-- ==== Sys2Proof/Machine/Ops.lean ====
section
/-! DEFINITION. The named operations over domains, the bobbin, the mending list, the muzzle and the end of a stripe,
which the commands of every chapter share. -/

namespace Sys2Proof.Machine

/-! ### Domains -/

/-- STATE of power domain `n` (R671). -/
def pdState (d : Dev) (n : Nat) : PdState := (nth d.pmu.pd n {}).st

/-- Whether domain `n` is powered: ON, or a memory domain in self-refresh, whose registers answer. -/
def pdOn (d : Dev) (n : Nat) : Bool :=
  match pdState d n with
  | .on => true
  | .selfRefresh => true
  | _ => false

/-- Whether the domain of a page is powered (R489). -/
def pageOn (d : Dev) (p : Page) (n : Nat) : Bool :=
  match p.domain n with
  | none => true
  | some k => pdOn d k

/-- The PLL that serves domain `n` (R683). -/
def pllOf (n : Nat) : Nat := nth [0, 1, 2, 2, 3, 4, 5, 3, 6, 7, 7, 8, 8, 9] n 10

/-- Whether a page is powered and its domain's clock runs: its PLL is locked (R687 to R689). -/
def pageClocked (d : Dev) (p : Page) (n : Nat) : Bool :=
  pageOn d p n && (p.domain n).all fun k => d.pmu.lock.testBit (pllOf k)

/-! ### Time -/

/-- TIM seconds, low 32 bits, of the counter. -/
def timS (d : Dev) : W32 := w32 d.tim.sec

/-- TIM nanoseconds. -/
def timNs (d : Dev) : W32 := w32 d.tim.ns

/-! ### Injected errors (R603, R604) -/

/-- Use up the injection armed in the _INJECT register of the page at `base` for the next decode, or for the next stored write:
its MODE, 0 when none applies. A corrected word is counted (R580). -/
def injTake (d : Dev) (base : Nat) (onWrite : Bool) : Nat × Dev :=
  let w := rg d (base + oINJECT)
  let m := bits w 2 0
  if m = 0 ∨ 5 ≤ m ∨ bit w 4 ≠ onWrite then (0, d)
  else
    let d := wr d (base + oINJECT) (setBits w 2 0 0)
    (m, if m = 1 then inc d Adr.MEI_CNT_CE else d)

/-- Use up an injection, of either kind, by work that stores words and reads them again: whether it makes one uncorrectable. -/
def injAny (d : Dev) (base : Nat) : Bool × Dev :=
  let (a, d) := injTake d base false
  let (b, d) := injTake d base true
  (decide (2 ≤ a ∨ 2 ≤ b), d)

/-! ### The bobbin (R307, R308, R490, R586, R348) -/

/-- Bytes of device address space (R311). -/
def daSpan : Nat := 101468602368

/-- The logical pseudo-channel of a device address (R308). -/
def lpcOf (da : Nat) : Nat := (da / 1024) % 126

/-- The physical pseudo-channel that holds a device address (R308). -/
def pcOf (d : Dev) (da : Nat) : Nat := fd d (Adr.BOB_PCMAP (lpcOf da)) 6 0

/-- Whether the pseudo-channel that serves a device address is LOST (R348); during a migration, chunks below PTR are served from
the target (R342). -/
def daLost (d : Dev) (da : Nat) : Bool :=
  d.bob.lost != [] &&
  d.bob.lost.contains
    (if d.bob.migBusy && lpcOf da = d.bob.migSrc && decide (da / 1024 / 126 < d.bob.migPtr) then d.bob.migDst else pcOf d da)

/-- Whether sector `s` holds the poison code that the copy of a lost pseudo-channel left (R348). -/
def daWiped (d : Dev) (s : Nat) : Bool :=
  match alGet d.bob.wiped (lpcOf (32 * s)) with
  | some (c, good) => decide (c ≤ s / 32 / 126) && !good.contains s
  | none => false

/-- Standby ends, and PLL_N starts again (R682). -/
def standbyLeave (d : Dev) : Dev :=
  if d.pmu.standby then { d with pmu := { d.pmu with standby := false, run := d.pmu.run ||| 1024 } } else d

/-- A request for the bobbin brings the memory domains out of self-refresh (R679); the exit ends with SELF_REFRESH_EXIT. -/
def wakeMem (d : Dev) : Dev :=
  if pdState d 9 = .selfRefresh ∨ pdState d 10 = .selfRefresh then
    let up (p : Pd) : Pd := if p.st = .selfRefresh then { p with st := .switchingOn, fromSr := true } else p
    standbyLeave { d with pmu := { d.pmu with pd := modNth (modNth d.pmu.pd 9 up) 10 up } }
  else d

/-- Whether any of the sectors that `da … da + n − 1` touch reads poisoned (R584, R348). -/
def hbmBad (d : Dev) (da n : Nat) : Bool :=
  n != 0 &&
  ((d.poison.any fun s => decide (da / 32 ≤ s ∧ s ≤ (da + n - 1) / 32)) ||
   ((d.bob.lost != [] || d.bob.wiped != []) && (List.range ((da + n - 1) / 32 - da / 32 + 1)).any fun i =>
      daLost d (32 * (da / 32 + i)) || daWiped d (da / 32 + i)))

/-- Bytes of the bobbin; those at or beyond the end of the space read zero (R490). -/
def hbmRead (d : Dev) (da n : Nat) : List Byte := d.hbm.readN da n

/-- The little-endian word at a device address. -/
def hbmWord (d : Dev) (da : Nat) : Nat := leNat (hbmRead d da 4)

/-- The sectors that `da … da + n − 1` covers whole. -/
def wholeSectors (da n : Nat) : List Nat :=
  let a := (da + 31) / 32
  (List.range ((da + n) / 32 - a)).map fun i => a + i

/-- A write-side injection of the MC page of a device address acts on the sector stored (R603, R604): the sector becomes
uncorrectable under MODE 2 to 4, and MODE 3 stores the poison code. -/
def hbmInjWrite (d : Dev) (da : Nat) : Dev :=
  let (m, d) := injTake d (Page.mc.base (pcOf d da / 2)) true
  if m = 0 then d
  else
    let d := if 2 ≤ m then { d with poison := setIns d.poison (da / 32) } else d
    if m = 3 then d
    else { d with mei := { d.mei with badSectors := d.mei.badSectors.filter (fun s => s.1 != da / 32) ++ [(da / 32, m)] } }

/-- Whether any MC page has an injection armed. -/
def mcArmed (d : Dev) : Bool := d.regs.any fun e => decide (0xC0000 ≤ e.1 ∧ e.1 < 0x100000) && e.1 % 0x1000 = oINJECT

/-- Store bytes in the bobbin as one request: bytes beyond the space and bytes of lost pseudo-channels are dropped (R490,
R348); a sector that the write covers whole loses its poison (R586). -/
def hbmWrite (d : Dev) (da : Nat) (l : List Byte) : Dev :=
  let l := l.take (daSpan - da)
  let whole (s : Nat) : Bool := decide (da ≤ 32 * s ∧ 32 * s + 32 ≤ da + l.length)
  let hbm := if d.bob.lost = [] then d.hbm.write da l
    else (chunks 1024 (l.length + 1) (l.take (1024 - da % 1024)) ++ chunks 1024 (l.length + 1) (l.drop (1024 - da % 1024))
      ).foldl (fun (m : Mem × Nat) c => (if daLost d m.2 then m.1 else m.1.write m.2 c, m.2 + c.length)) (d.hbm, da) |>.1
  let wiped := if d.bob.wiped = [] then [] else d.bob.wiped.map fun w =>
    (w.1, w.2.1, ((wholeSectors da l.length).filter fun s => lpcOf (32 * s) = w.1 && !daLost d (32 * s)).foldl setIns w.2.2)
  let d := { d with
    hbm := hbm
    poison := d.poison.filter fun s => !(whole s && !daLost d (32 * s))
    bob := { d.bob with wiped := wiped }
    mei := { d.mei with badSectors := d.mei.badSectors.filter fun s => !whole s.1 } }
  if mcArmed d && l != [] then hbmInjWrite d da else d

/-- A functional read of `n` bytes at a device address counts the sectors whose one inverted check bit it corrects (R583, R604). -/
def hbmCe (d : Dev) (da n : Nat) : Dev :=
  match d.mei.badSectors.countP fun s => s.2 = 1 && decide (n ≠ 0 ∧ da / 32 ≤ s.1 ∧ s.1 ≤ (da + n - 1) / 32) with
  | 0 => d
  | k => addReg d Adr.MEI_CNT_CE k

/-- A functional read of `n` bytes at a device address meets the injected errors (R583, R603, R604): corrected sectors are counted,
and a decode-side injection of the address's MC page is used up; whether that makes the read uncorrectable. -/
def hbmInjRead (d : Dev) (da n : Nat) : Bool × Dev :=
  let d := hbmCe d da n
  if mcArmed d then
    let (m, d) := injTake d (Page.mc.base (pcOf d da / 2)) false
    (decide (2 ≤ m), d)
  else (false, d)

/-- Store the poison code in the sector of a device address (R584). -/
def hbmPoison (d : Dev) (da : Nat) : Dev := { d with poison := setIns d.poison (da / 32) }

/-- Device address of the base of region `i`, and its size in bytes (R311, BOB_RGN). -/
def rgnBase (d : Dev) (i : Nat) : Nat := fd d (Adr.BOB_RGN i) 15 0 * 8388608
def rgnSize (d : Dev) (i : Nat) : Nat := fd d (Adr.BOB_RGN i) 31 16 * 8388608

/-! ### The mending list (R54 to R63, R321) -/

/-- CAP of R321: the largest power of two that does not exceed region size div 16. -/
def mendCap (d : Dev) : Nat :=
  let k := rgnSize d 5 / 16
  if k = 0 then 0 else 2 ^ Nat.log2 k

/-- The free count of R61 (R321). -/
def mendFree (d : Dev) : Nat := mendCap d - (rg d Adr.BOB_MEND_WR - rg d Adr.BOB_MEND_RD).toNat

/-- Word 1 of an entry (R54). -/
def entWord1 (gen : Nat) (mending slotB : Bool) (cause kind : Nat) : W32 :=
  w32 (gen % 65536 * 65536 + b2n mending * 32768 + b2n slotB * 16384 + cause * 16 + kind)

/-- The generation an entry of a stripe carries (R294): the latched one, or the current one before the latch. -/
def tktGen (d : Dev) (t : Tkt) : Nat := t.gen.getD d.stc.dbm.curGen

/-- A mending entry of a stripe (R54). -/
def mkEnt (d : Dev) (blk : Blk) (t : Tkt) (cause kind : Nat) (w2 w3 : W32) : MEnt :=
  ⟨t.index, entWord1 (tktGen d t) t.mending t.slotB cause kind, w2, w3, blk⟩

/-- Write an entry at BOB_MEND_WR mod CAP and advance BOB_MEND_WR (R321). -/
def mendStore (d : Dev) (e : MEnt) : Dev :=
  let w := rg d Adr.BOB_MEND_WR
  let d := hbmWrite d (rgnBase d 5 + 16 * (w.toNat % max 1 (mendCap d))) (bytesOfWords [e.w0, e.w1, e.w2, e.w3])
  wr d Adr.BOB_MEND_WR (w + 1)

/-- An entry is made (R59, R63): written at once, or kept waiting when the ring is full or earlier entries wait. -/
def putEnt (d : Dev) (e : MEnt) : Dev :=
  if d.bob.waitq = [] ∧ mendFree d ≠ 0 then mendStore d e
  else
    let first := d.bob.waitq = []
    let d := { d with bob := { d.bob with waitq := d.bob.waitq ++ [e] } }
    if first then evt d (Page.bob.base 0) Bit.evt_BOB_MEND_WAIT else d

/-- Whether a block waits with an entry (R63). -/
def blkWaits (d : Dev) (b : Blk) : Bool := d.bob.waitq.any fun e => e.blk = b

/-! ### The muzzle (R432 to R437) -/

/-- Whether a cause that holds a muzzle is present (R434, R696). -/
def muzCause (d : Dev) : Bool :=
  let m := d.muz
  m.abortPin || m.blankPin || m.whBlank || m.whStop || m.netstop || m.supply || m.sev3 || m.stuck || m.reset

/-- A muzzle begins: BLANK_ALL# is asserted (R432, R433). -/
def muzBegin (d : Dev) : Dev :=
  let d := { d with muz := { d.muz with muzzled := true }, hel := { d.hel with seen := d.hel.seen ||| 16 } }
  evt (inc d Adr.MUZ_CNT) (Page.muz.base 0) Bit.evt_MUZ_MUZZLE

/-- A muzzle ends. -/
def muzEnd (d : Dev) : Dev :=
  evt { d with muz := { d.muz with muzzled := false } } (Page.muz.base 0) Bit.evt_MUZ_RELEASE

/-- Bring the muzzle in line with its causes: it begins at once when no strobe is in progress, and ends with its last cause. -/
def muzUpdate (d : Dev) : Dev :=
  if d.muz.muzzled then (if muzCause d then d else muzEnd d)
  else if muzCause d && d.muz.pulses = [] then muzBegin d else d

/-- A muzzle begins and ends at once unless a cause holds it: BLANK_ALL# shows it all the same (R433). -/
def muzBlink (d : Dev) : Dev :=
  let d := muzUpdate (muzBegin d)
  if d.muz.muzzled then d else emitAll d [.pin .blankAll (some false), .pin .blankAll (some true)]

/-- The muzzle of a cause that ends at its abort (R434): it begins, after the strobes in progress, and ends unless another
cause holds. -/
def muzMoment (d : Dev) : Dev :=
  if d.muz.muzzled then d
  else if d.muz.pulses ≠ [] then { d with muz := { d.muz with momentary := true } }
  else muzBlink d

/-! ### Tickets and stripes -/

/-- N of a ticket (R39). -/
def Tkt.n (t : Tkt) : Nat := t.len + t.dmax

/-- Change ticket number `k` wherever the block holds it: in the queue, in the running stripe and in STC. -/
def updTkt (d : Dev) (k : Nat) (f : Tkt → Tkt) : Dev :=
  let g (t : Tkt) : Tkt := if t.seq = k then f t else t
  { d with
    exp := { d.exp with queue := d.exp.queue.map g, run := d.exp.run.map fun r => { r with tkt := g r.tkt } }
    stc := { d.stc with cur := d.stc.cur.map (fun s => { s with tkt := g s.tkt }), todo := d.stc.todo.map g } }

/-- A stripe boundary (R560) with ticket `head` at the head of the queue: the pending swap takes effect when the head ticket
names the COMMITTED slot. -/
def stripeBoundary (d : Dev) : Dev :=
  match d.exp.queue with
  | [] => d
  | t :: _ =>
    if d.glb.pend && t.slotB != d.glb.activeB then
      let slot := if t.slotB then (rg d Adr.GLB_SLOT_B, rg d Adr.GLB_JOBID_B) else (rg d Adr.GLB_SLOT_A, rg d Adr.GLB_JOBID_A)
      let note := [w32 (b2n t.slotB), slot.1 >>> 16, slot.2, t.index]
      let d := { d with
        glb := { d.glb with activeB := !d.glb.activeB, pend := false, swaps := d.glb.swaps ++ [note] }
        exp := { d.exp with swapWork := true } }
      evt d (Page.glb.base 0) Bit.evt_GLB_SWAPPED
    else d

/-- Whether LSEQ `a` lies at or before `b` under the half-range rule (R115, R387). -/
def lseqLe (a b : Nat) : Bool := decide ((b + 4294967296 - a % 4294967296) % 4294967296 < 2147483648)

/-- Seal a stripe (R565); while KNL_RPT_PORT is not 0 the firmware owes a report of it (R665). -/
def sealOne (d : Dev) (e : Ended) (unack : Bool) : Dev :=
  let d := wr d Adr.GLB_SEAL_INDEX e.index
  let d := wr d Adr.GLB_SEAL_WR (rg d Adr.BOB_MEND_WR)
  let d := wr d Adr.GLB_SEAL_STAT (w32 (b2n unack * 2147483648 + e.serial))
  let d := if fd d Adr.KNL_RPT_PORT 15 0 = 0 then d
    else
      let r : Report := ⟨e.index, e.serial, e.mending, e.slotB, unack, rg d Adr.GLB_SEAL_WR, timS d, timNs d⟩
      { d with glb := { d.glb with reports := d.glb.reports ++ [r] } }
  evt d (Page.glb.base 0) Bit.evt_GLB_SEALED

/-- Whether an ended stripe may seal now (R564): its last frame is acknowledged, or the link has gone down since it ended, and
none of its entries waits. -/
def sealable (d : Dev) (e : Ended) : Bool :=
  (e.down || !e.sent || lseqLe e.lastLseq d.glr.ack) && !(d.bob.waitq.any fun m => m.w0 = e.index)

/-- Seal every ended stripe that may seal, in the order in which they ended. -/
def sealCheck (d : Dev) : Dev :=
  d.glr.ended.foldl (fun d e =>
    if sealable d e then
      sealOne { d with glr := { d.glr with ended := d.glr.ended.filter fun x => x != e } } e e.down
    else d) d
┄┄┄┄┄┄┄┄┄┄┄┄┄┄┄┄┄┄┄┄
» **Exercise**:
Your task is to retype the entries verbatim, starting with the line that holds "def daWiped (d" and stopping after the line that holds "if d.pmu.standby then".

» **Reply**:
def daWiped (d : Dev) (s : Nat) : Bool :=
  match alGet d.bob.wiped (lpcOf (32 * s)) with
  | some (c, good) => decide (c ≤ s / 32 / 126) && !good.contains s
  | none => false

/-- Standby ends, and PLL_N starts again (R682). -/
def standbyLeave (d : Dev) : Dev :=
  if d.pmu.standby then { d with pmu := { d.pmu with standby := false, run := d.pmu.run ||| 1024 } } else d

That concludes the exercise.